Predicting crack widths in reinforced concrete (RC) structures is important for Serviceability Limit State (SLS) design. Crack widths exceeding the requirements can impair the functionality of a structure, limit its use and even reduce the service life. Calculation methods for predicting crack widths in one-way bearing structural elements have been developed for several decades and are relatively straightforward in use for design of conventional RC ties, beams and slabs. This is not the case for more complicated structural elements with large reinforcing bars (rebars) and covers, such as shear walls, two-way bearing slabs and shells typically occurring in large-scale concrete structures. Complete guidelines for predicting crack widths in such cases do not exist, and the influence of large rebars and covers on the cracking behaviour of RC structures is still not clear. Large-scale concrete structures are among others intended to be used for the planned coastal highway route “Ferry-free E39” in Norway.

The main objective in this thesis was formulated to facilitate a calculation model capable of predicting crack widths in large-scale concrete structures consistently. The study is subdivided into two parts as i) evaluation and ii) improvement of the current practice.

The evaluation reveals that the semi-empirical formulas recommended by Eurocode 2 (EC2) and fib Model Code 2010 (MC2010) yield inconsistent crack width predictions, particularly in cases of large rebars and covers. EC2 prove to yield overly conservative crack width predictions, in average predicting twice the size of maximum crack widths measured from an experimental study of RC ties. This could have severe economic consequences in a typical design situation.
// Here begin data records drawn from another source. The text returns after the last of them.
-- ==== Sys2Proof/Machine/Dispatch.lean ====
section
/-! DEFINITION. `Exec(I)`: one arm per instruction (spec/41_vm_cycle.md R98). It does not include the post-increment (R98, R99). -/

namespace Sys2Proof.Machine

/-- `Exec(I)`, the effect of one instruction (41 R98). -/
def exec (i : Instr) (s : State) : Host.Outcome State Fault Refusal :=
  match i with
  | .endLoop => Sys2Proof.Machine.execEndLoop s
  | .decrementPointer => Sys2Proof.Machine.execDecrementPointer s
  | .incrementPointer => Sys2Proof.Machine.execIncrementPointer s
  | .executeValue => Sys2Proof.Machine.execExecuteValue s
  | .readOrWrite => Sys2Proof.Machine.execReadOrWrite s
  | .decrementByte => Sys2Proof.Machine.execDecrementByte s
  | .incrementByte => Sys2Proof.Machine.execIncrementByte s
  | .beginLoop => Sys2Proof.Machine.execBeginLoop s
  | .setZero => Sys2Proof.Machine.execSetZero s
  | .copyOrPaste => Sys2Proof.Machine.execCopyOrPaste s
  | .writeStdout => Sys2Proof.Machine.execWriteStdout s
  | .readStdin => Sys2Proof.Machine.execReadStdin s

end Sys2Proof.Machine
end

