/-- No instruction other than ExecuteValue is refused. -/
theorem exec_ne_refused_of_ne {i : Instr} (s : State) (r : Refusal) (hi : i ≠ .executeValue) : exec i s ≠ .refused r := by
  cases i with
  | executeValue => exact absurd rfl hi
  | endLoop =>
    refine withCurrentCell_ne_refused fun v => ?_
    split
    · nofun
    · split <;> nofun
  | beginLoop =>
    refine withCurrentCell_ne_refused fun v => ?_
    split
    · split <;> nofun
    · nofun
  | decrementPointer => simp only [exec, execDecrementPointer]; split <;> nofun
  | incrementPointer => simp only [exec, execIncrementPointer]; split <;> nofun
  | readOrWrite =>
    refine withCurrentCell_ne_refused fun v => ?_
    split
    · exact readPath_ne_refused s r
    · nofun
  | decrementByte => exact withCurrentCell_ne_refused fun v => storeCurrentCell_ne_refused _ s r
  | incrementByte => exact withCurrentCell_ne_refused fun v => storeCurrentCell_ne_refused _ s r
  | setZero => exact storeCurrentCell_ne_refused _ s r
  | copyOrPaste =>
    simp only [exec, execCopyOrPaste]
    split
    · exact withCurrentCell_ne_refused fun v => nofun
    · exact storeCurrentCell_ne_refused _ _ r
  | writeStdout => exact withCurrentCell_ne_refused fun v => nofun
  | readStdin => exact execReadStdin_ne_refused s r

theorem exec_ne_refused (i : Instr) (s : State) (r : Refusal) : exec i s ≠ .refused r := by
  by_cases hi : i = .executeValue
  · subst hi
    refine withCurrentCell_ne_refused fun v => ?_
    split
    · nofun
    · split
      case h_1 j _ =>
        by_cases hj : j = .executeValue
        · subst hj; nofun
        · exact dispatchCode_of_ne s hj ▸ exec_ne_refused_of_ne s r hj
      case h_2 => nofun
  · exact exec_ne_refused_of_ne s r hi

/-! ### The stuck reads -/

/-- The machine, acting as `i`, is stuck on a read with the whole input consumed (45 R135). -/
def StuckRead (s : State) (i : Instr) (r : Fault) : Prop :=
  (r = .stuckOnByteRead ∧ i = .readOrWrite ∧ s.inPos = s.par.input.length ∧ s.par.eofByte = .stuck ∧
    Tape.read s.mem s.ptr = some 0#32) ∨
  (r = .stuckOnLineRead ∧ i = .readStdin ∧ s.inPos = s.par.input.length ∧ s.par.eofLine = .stuck)

/-- With the invariant, an instruction faults only as a stuck read. -/
theorem DirectFault.stuckRead {s : State} {i : Instr} {r : Fault} (h : DirectFault i s r) (hinv : s.Inv) : StuckRead s i r := by
  have hptr : ¬ tapeLen ≤ s.ptr := Nat.not_le.2 hinv.ptr_in_tape
  have hin := hinv.input_bound
  cases i with
  | executeValue | decrementPointer | incrementPointer => exact h.elim
  | endLoop | beginLoop | decrementByte | incrementByte | writeStdout | setZero | copyOrPaste => exact absurd h.1 hptr
  | readOrWrite =>
    obtain ⟨hout, -⟩ | ⟨hzero, hend, hp, rfl⟩ := h
    · exact absurd hout hptr
    · exact .inl ⟨rfl, rfl, hin.antisymm (List.getElem?_eq_none_iff.1 hend), hp, hzero⟩
  | readStdin =>
    obtain ⟨-, -, hout, -⟩ | ⟨hend, hp, rfl⟩ := h
    · exact absurd hout hptr
    · exact .inr ⟨rfl, rfl, hin.antisymm hend, hp⟩

/-- With the invariant, a fetched instruction faults only where the step acts as a stuck read. -/
theorem stuckRead_of_exec {s : State} {i : Instr} {r : Fault} (hinv : s.Inv) (hf : s.prog[s.pc]? = some i)
    (he : exec i s = .fault r) : ∃ j, s.actsAs = some j ∧ StuckRead s j r := by
  by_cases hi : i = .executeValue
  · subst hi
    obtain ⟨hnone, -⟩ | ⟨v, j, hv, hj, hne, hexec⟩ := exec_executeValue_fault he
    · obtain ⟨v, hv⟩ := hinv.read_isSome
      rw [hnone] at hv
      cases hv
    · exact ⟨j, (State.actsAs_of_executeValue hf hv).trans hj, (exec_fault hne hexec).stuckRead hinv⟩
  · exact ⟨i, State.actsAs_of_fetch hf hi, (exec_fault hi he).stuckRead hinv⟩

/-- Settles O56: with the invariant there is always something to fetch and a current cell, so only the stuck reads are left. -/
theorem stepIsEnabledUnlessInputIsExhausted : Obligations.StepIsEnabledUnlessInputIsExhausted := by
  intro s hinv
  obtain ⟨-, he⟩ | ⟨-, -, he⟩ | ⟨hs, i, hf, he⟩ | ⟨-, hpc, -⟩ | ⟨-, he⟩ := step_cases s
  · exact .inl ⟨_, he⟩
  · exact .inl ⟨_, he⟩
  · cases hexec : exec i s with
    | next u => exact .inl ⟨_, by rw [he, hexec, finishStep_next]⟩
    | refused r => exact absurd hexec (exec_ne_refused i s r)
    | fault r =>
      rw [hexec, finishStep_fault] at he
      obtain ⟨j, hacts, ⟨rfl, rfl, hend, hp, hzero⟩ | ⟨rfl, rfl, hend, hp⟩⟩ := stuckRead_of_exec hinv hf hexec
      · exact .inr (.inl ⟨he, hs, hacts, hend, hp, hzero⟩)
      · exact .inr (.inr ⟨he, hs, hacts, hend, hp⟩)
  · exact absurd hinv.pc_in_prog (Nat.not_le.2 hpc)
  · exact .inl ⟨_, he⟩

end Sys2Proof.Machine
end

section
/-! O57: the capacity of the program store (spec/00_scope.md R5; spec/40_decoder.md R87). -/

namespace Sys2Proof.Machine

/-- The program so far is a part of the decode, whatever the phase. -/
theorem State.Decoded.length_le {s : State} (h : s.Decoded) : s.prog.length ≤ (decodeProgram s.par.src).length := by
  by_cases hs : s.phase = .decode
  · obtain ⟨-, hdecode, -⟩ := h.scanning hs
    simp [hdecode]
  · rw [h.decoded hs]

theorem State.Decoded.length_le_progMax {s : State} (h : s.Decoded) (hadm : s.par.admitted = true) : s.prog.length ≤ s.par.progMax :=
  calc s.prog.length ≤ (decodeProgram s.par.src).length := h.length_le
    _ ≤ s.par.src.length / 3 := decodeLengthIsAThirdOfTheSource _
    _ ≤ s.par.progMax := of_decide_eq_true hadm

/-- Tokens and nothing else, and then fewer than three bytes that are no letters: the source of length `n` with the longest decode. -/
def densestSource (n : Nat) : List Byte :=
  ((List.replicate (n / 3) (([], .setZero) : List Byte × Instr)).flatMap fun x => x.1 ++ encode x.2) ++ List.replicate (n % 3) 0#8

theorem length_densestSource (n : Nat) : (densestSource n).length = n := by
  simp [densestSource, List.length_flatMap, encode]
  omega

theorem length_decodeProgram_densestSource (n : Nat) : (decodeProgram (densestSource n)).length = n / 3 := by
  have hfiller : ∀ x ∈ List.replicate (n / 3) (([], .setZero) : List Byte × Instr), ∀ b ∈ x.1, isAlphabetByte b = false := by
    intro x hx
    simp [List.eq_of_mem_replicate hx]
  have htail : ∀ b ∈ List.replicate (n % 3) 0#8, isAlphabetByte b = false := by
    intro b hb
    rw [List.eq_of_mem_replicate hb]
    decide
  rw [densestSource, programTextDecodesToTheProgram _ _ hfiller htail, List.length_map, List.length_replicate]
An improved crack width calculation model was formulated by using the basic principles in solid mechanics, which lead to deriving and solving the second order differential equation for the slip using the bond-slip law recommended by MC2010, however, with adjusted parameters to account for the behaviour of RC ties. This resulted in the Modified Tension Chord Model (MTCM), essentially replacing the Tension Chord Model (TCM) in the Cracked Membrane Model (CMM), to formulate the Modified Cracked Membrane Model (MCMM) that is capable of predicting crack widths in large-scale concrete structures.
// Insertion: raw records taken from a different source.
-- ==== Sys2Proof/Safety.lean ====
section
/-! DEFINITION. The words that the statements are written in: what an event leaves unchanged, how a request is answered, the checks
of the request engine as the spec's tables give them, and the laws that hold of every state the part reaches. -/

namespace Sys2Proof.Safety

open Sys2Proof.Machine

/-! ## What an event leaves unchanged -/

/-- The queue, the reset and HALT inputs, the ticks, the lines of both ports and the straps are unchanged. -/
structure SameLines (s t : State) : Prop where
  pending : t.pending = s.pending
  held : t.held = s.held
  haltLevel : t.haltLevel = s.haltLevel
  haltPin : t.haltPin = s.haltPin
  haltRun : t.haltRun = s.haltRun
  haltIn : t.haltIn = s.haltIn
  ticks : t.ticks = s.ticks
  framer : t.framer = s.framer
  gapTimer : t.gapTimer = s.gapTimer
  urxLow : t.urxLow = s.urxLow
  uTx : t.uTx = s.uTx
  spi : t.spi = s.spi
  misoOut : t.misoOut = s.misoOut
  lineIn : t.lineIn = s.lineIn
  straps : t.straps = s.straps

/-- As SameLines, but for the filtered HALT level and its filter (R99). -/
structure SameLinesButHalt (s t : State) : Prop where
  pending : t.pending = s.pending
  held : t.held = s.held
  haltIn : t.haltIn = s.haltIn
  ticks : t.ticks = s.ticks
  framer : t.framer = s.framer
  gapTimer : t.gapTimer = s.gapTimer
  urxLow : t.urxLow = s.urxLow
  uTx : t.uTx = s.uTx
  spi : t.spi = s.spi
  misoOut : t.misoOut = s.misoOut
  lineIn : t.lineIn = s.lineIn
  straps : t.straps = s.straps

/-- The lane table and the segment pool are unchanged. -/
structure SameTable (s t : State) : Prop where
  lanes : ∀ j, t.lane j = s.lane j
  pool : t.poolFree = s.poolFree

/-- One lane's record is written, and the segments its queue lost or gained have gone back to the pool or been taken from it. -/
structure WritesLane (s t : State) (i : LaneId) (o : Option Lane) : Prop where
  lane : t.lane i = o
  others : ∀ j, j ≠ i → t.lane j = s.lane j
  pool : t.poolFree = s.poolFree + queueLen (s.lane i) - queueLen o

/-- The drive link and its pending frame list are unchanged. -/
structure SameLink (s t : State) : Prop where
  link : t.link = s.link
  frames : t.frames = s.frames

/-- Both ports and the arbiter are unchanged. -/
structure SamePorts (s t : State) : Prop where
  portS : t.portS = s.portS
  portU : t.portU = s.portU
  lastServed : t.lastServed = s.lastServed

/-- Nothing but the receiver and the transmitter of the ports' lines changes: the queue, the HALT inputs, the ticks, the straps, the
events of the pins still to come, the table, the link and both ports stand. -/
structure OnlyLines (s t : State) : Prop where
  table : SameTable s t
  link : SameLink s t
  ports : SamePorts s t
  pending : t.pending = s.pending
  held : t.held = s.held
  haltLevel : t.haltLevel = s.haltLevel
  haltPin : t.haltPin = s.haltPin
  haltRun : t.haltRun = s.haltRun
  haltIn : t.haltIn = s.haltIn
  ticks : t.ticks = s.ticks
  lineIn : t.lineIn = s.lineIn
  straps : t.straps = s.straps

/-- A port takes a row's event from the start of its transaction: on port S, CS_N is deasserted (R142, log 6). -/
def PortOpen (s : State) (p : PortId) : Prop := p = .s → s.spi = .deselected

/-- A frame's bytes have come to a port's receiver, and no more of the lines is reached: at port U the framer hunts with its gap timer
stopped (R145) and URX has been high (R146); at port S the transaction is over and has shifted out filler alone (R193). -/
structure FrameTaken (s t : State) (p : PortId) (received : Nat) : Prop where
  framer : t.framer = if p = .u then .hunt else s.framer
  gapTimer : t.gapTimer = if p = .u then none else s.gapTimer
  urxLow : t.urxLow = if p = .u then false else s.urxLow
  misoOut : t.misoOut = if p = .s then List.replicate (1 + received) 0xFF#8 else s.misoOut
  uTx : t.uTx = s.uTx
  spi : t.spi = s.spi
  lineIn : t.lineIn = s.lineIn
  pending : t.pending = s.pending
  held : t.held = s.held
  haltLevel : t.haltLevel = s.haltLevel
  haltPin : t.haltPin = s.haltPin
  haltRun : t.haltRun = s.haltRun
  haltIn : t.haltIn = s.haltIn
  ticks : t.ticks = s.ticks
  straps : t.straps = s.straps
  served : t.lastServed = s.lastServed

/-! ## Requests -/

/-- The part runs, and the request that the arbiter chooses is a request of this row (R151, R152). -/
structure Serves (s : State) (c : Ctx) (row : Instr) : Prop where
  running : s.held = false
  chosen : s.choice = some c
  code : rowOfCode c.req.code = row

/-- The request of c was taken, its slot holds the response, and the rest of its port is the given port but for the copy that the
duplicate store takes (R152, R150). -/
structure Answered (t : State) (c : Ctx) (p : Port) (r : Result) (payload : List Byte) : Prop where
  slot : (t.port c.port).slots[c.slot] = .answered
    { seq := c.req.seq, code := c.req.code, result := r, lapsed := c.lapsed, duplicate := false, payload := payload }
  slots : ∀ k : SlotId, k ≠ c.slot → (t.port c.port).slots[k] = p.slots[k]
  dup : (t.port c.port).dup = p.dup.map (DupStore.fill c.slot { result := r, payload := payload })
  order : (t.port c.port).order = p.order
  discard : (t.port c.port).discard = p.discard
  strikes : (t.port c.port).strikes = p.strikes
  barred : (t.port c.port).barred = p.barred
  lease : (t.port c.port).lease = p.lease
  attn : (t.port c.port).attn = p.attn
  mask : (t.port c.port).mask = p.mask
  served : t.lastServed = c.port

/-- The request of c was taken and waits on the drive link: its slot is EXECUTING, and the rest of its port is the given port
(R152, R156). -/
structure Waits (t : State) (c : Ctx) (p : Port) : Prop where
  slot : (t.port c.port).slots[c.slot] = .executing c.req c.lapsed
  slots : ∀ k : SlotId, k ≠ c.slot → (t.port c.port).slots[k] = p.slots[k]
  dup : (t.port c.port).dup = p.dup
  order : (t.port c.port).order = p.order
  discard : (t.port c.port).discard = p.discard
  strikes : (t.port c.port).strikes = p.strikes
  barred : (t.port c.port).barred = p.barred
  lease : (t.port c.port).lease = p.lease
  attn : (t.port c.port).attn = p.attn
  mask : (t.port c.port).mask = p.mask
  served : t.lastServed = c.port

/-- The request was answered with this result, and nothing but its own port was reached, which is otherwise the given port (R155). -/
structure OnlyAnswered (s t : State) (c : Ctx) (p : Port) (r : Result) (payload : List Byte) : Prop where
  answered : Answered t c p r payload
  other : t.port (otherPort c.port) = s.port (otherPort c.port)
  table : SameTable s t
  link : SameLink s t
  lines : SameLines s t

/-- A port after steps 5 and 6 pass for a lane: the right key on an owned lane sets the strike count to 0 (R124). -/
def afterKey (l : Lane) (p : Port) : Port := if l.claim.isSome then { p with strikes := 0 } else p

/-- The request was answered OK with no payload, one lane's record was written, and nothing else was reached but the request's port. -/
structure LaneDone (s t : State) (c : Ctx) (i : LaneId) (l l' : Lane) : Prop where
  writes : WritesLane s t i (some l')
  answered : Answered t c (afterKey l (s.port c.port)) .ok []
  other : t.port (otherPort c.port) = s.port (otherPort c.port)
  link : SameLink s t
  lines : SameLines s t

/-- Steps 5 and 6 pass (R123): an owned lane needs a port that is not BARRED, is the owner and gives the claim's key; an unowned lane
stops only a CLAIM from a BARRED port. -/
def keyPasses (s : State) (c : Ctx) (claiming : Bool) (l : Lane) : Prop :=
  match l.claim with
  | none => claiming = true → (s.port c.port).barred = false
  | some cl => (s.port c.port).barred = false ∧ cl = { port := c.port, key := c.req.key }

/-- A changing request passes steps 3 to 7 for a lane that is not VACANT (R153). -/
structure Reaches (s : State) (c : Ctx) (i : LaneId) (l : Lane) (claiming : Bool) : Prop where
  lane : laneOf c.req.lane = some i
  record : s.lane i = some l
  key : keyPasses s c claiming l
  free : l.mode.isPending = false

/-! ## The request tables (R154, section 10.3, section 10.4) -/

/-- The requests that address a lane (R154). -/
def laneRows : List Instr :=
  [.defineLane, .amendLane, .pinLane, .retireLane, .readLane, .start, .stop, .hold, .resume, .setPoint, .setSource, .setRatio,
    .clearTrip, .appendSegment, .runProfile, .pauseProfile, .flushProfile, .readProfile, .claim, .release]

/-- The requests that name no lane (R154). -/
def deviceRows : List Instr :=
  [.findDrive, .listLanes, .setLease, .setAttentionMask, .readAttention, .ackAttention, .readDevice, .nop]

/-- The changing requests that address a lane (R122). -/
def changingRows : List Instr :=
  [.defineLane, .amendLane, .pinLane, .retireLane, .start, .stop, .hold, .resume, .setPoint, .setSource, .setRatio,
    .clearTrip, .appendSegment, .runProfile, .pauseProfile, .flushProfile, .claim, .release]

/-- Step 2 (R153, R192): a length that the request allows, and reserved bits 0. -/
def shapeOk (row : Instr) (payload : List Byte) : Prop :=
  match row with
  | .defineLane => payload.length = 21 ∧ (byteAt payload 11).toNat < 16
  | .amendLane => payload.length = 14 ∧ u16At payload 0 < 1024 ∧ (byteAt payload 13).toNat < 16
  | .start => payload.length = 1
  | .setPoint => payload.length = 2
  | .setSource => payload.length = 7
  | .setRatio => payload.length = 5 ∧ ∀ b : Fin 6, (byteAt payload 4).getLsbD (b.val + 1) = false
  | .appendSegment => payload.length = 11
  | .readProfile => payload.length = 1
  | .findDrive => payload.length = 1
  | .setLease => payload.length = 1
  | .setAttentionMask => payload.length = 2 ∧ u16At payload 0 < 1024
  | .ackAttention => ∃ n : Nat, n ≤ 8 ∧ payload.length = 2 * n
  | _ => payload.length = 0

/-! ## Reports (R183) -/

/-- An entry of this report's kind is present among a lane's entries (R184). -/
def holdsKind (a : LaneAttn) (r : LaneReport) : Bool :=
  match r with
  | .segmentDone _ => a.segmentDone.isSome
  | .profileEmpty => a.profileEmpty
  | .locked => a.locked
  | .stopped => a.stopped
  | .tripped _ _ => a.tripped.isSome
  | .resumed => a.resumed
  | .linkLost => a.linkLost
  | .claimDropped => a.claimDropped

/-- A port takes the reports of a lane that it owns and of an unowned lane (R118, R183). -/
def routed (s : State) (i : LaneId) (p : PortId) : Bool :=
  match (s.lane i).bind Lane.claim with
  | some c => c.port == p
  | none => true

/-- The entries of a lane in a port's set after these reports of it, each taken if it is routed there and not masked (R183, R184). -/
def entriesAfter (s : State) (i : LaneId) (rs : List LaneReport) (p : PortId) : LaneAttn :=
  rs.foldl (fun a r => if routed s i p && (s.port p).mask.getLsbD r.kind then a.take r else a) (s.port p).attn.lanes[i]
Comparison with crack widths measured from experiments reported in the literature showed that the MCMM predicted crack widths consistently and with a mean for the modelling uncertainty for crack width predictions being fairly close to one but still on the conservative side regardless of rebar and cover size. A simplified approach was formulated as an alternative method to the MCMM, in addition to a generalized expression for predicting tension stiffening normal to a crack, a feature currently missing in EC2 and MC2010. The simplified approach was consistent in its predictions but more conservative than the MCMM, as expected. The results in the thesis suggest that both the MCMM and the simplified approach show great potential for yielding consistent crack width predictions of large-scale concrete structures, and in general better predictions than offered by EC2 and MC2010 for SLS design. Finally, the thesis offers complete guidelines for predicting crack widths in large-scale concrete structures subjected to in-plane loading.